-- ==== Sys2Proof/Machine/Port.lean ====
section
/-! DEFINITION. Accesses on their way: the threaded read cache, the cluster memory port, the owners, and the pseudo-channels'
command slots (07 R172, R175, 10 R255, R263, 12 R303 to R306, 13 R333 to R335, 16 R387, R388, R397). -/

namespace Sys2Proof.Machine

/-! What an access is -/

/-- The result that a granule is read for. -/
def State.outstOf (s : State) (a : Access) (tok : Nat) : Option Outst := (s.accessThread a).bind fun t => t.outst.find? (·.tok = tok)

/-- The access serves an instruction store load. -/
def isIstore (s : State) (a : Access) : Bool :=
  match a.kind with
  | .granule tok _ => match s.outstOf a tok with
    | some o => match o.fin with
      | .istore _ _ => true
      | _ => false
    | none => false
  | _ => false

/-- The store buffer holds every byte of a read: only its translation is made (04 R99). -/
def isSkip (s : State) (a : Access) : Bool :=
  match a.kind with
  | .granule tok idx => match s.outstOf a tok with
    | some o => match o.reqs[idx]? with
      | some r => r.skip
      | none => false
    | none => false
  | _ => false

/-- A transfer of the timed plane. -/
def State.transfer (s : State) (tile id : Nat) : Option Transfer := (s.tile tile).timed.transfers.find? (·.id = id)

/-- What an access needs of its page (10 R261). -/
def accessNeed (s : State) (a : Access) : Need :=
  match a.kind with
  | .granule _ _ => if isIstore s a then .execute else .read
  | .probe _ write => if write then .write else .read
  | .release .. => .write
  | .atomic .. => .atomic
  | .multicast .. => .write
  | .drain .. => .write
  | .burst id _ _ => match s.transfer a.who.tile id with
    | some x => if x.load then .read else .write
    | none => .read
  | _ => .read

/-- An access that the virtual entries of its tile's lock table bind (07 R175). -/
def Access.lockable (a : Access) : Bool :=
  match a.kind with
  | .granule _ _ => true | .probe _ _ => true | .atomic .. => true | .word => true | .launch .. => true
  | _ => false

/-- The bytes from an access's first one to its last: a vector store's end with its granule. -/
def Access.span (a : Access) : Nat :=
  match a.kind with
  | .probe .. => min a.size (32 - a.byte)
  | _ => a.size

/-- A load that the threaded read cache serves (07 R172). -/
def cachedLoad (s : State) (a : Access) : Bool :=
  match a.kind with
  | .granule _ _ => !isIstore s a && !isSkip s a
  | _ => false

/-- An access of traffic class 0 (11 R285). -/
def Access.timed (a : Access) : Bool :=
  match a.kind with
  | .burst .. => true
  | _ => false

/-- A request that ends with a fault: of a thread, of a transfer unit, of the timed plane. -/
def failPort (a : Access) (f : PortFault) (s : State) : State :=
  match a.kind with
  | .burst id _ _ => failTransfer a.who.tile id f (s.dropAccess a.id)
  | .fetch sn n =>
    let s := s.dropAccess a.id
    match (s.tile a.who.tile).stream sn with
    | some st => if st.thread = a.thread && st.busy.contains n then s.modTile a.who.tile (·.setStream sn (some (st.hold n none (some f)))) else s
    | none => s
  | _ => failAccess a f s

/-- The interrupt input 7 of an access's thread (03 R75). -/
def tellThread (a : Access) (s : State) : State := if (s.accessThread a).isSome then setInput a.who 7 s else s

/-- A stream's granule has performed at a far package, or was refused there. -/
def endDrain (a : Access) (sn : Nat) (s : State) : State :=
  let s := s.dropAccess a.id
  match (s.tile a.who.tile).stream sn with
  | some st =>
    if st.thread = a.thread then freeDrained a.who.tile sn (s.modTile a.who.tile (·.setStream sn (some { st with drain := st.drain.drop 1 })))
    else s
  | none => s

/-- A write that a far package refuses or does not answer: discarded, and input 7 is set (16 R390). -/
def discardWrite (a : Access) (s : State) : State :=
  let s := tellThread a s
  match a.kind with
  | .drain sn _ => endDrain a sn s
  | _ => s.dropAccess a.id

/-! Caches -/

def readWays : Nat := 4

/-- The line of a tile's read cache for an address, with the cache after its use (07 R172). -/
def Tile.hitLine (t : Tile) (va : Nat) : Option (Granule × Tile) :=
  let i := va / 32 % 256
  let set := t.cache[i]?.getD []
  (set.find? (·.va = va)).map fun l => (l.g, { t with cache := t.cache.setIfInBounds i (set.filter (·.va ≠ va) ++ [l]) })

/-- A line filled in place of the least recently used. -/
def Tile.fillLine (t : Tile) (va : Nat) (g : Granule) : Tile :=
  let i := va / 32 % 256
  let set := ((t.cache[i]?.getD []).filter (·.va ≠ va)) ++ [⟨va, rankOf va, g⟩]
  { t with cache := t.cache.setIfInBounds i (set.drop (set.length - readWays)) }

# PROBLEM STATEMENT
Please print the data above exactly as it appears.

# WRITTEN REPLY
-- ==== Sys2Proof/Machine/Port.lean ====
section
/-! DEFINITION. Accesses on their way: the threaded read cache, the cluster memory port, the owners, and the pseudo-channels'
command slots (07 R172, R175, 10 R255, R263, 12 R303 to R306, 13 R333 to R335, 16 R387, R388, R397). -/

namespace Sys2Proof.Machine

/-! What an access is -/

/-- The result that a granule is read for. -/
def State.outstOf (s : State) (a : Access) (tok : Nat) : Option Outst := (s.accessThread a).bind fun t => t.outst.find? (·.tok = tok)

/-- The access serves an instruction store load. -/
def isIstore (s : State) (a : Access) : Bool :=
  match a.kind with
  | .granule tok _ => match s.outstOf a tok with
    | some o => match o.fin with
      | .istore _ _ => true
      | _ => false
    | none => false
  | _ => false

/-- The store buffer holds every byte of a read: only its translation is made (04 R99). -/
def isSkip (s : State) (a : Access) : Bool :=
  match a.kind with
  | .granule tok idx => match s.outstOf a tok with
    | some o => match o.reqs[idx]? with
      | some r => r.skip
      | none => false
    | none => false
  | _ => false

/-- A transfer of the timed plane. -/
def State.transfer (s : State) (tile id : Nat) : Option Transfer := (s.tile tile).timed.transfers.find? (·.id = id)

/-- What an access needs of its page (10 R261). -/
def accessNeed (s : State) (a : Access) : Need :=
  match a.kind with
  | .granule _ _ => if isIstore s a then .execute else .read
  | .probe _ write => if write then .write else .read
  | .release .. => .write
  | .atomic .. => .atomic
  | .multicast .. => .write
  | .drain .. => .write
  | .burst id _ _ => match s.transfer a.who.tile id with
    | some x => if x.load then .read else .write
    | none => .read
  | _ => .read

/-- An access that the virtual entries of its tile's lock table bind (07 R175). -/
def Access.lockable (a : Access) : Bool :=
  match a.kind with
  | .granule _ _ => true | .probe _ _ => true | .atomic .. => true | .word => true | .launch .. => true
  | _ => false

/-- The bytes from an access's first one to its last: a vector store's end with its granule. -/
def Access.span (a : Access) : Nat :=
  match a.kind with
  | .probe .. => min a.size (32 - a.byte)
  | _ => a.size

/-- A load that the threaded read cache serves (07 R172). -/
def cachedLoad (s : State) (a : Access) : Bool :=
  match a.kind with
  | .granule _ _ => !isIstore s a && !isSkip s a
  | _ => false

/-- An access of traffic class 0 (11 R285). -/
def Access.timed (a : Access) : Bool :=
  match a.kind with
  | .burst .. => true
  | _ => false

/-- A request that ends with a fault: of a thread, of a transfer unit, of the timed plane. -/
def failPort (a : Access) (f : PortFault) (s : State) : State :=
  match a.kind with
  | .burst id _ _ => failTransfer a.who.tile id f (s.dropAccess a.id)
  | .fetch sn n =>
    let s := s.dropAccess a.id
    match (s.tile a.who.tile).stream sn with
    | some st => if st.thread = a.thread && st.busy.contains n then s.modTile a.who.tile (·.setStream sn (some (st.hold n none (some f)))) else s
    | none => s
  | _ => failAccess a f s

/-- The interrupt input 7 of an access's thread (03 R75). -/
def tellThread (a : Access) (s : State) : State := if (s.accessThread a).isSome then setInput a.who 7 s else s

/-- A stream's granule has performed at a far package, or was refused there. -/
def endDrain (a : Access) (sn : Nat) (s : State) : State :=
  let s := s.dropAccess a.id
  match (s.tile a.who.tile).stream sn with
  | some st =>
    if st.thread = a.thread then freeDrained a.who.tile sn (s.modTile a.who.tile (·.setStream sn (some { st with drain := st.drain.drop 1 })))
    else s
  | none => s

/-- A write that a far package refuses or does not answer: discarded, and input 7 is set (16 R390). -/
def discardWrite (a : Access) (s : State) : State :=
  let s := tellThread a s
  match a.kind with
  | .drain sn _ => endDrain a sn s
  | _ => s.dropAccess a.id

/-! Caches -/

def readWays : Nat := 4

/-- The line of a tile's read cache for an address, with the cache after its use (07 R172). -/
def Tile.hitLine (t : Tile) (va : Nat) : Option (Granule × Tile) :=
  let i := va / 32 % 256
  let set := t.cache[i]?.getD []
  (set.find? (·.va = va)).map fun l => (l.g, { t with cache := t.cache.setIfInBounds i (set.filter (·.va ≠ va) ++ [l]) })

/-- A line filled in place of the least recently used. -/
def Tile.fillLine (t : Tile) (va : Nat) (g : Granule) : Tile :=
  let i := va / 32 % 256
  let set := ((t.cache[i]?.getD []).filter (·.va ≠ va)) ++ [⟨va, rankOf va, g⟩]
  { t with cache := t.cache.setIfInBounds i (set.drop (set.length - readWays)) }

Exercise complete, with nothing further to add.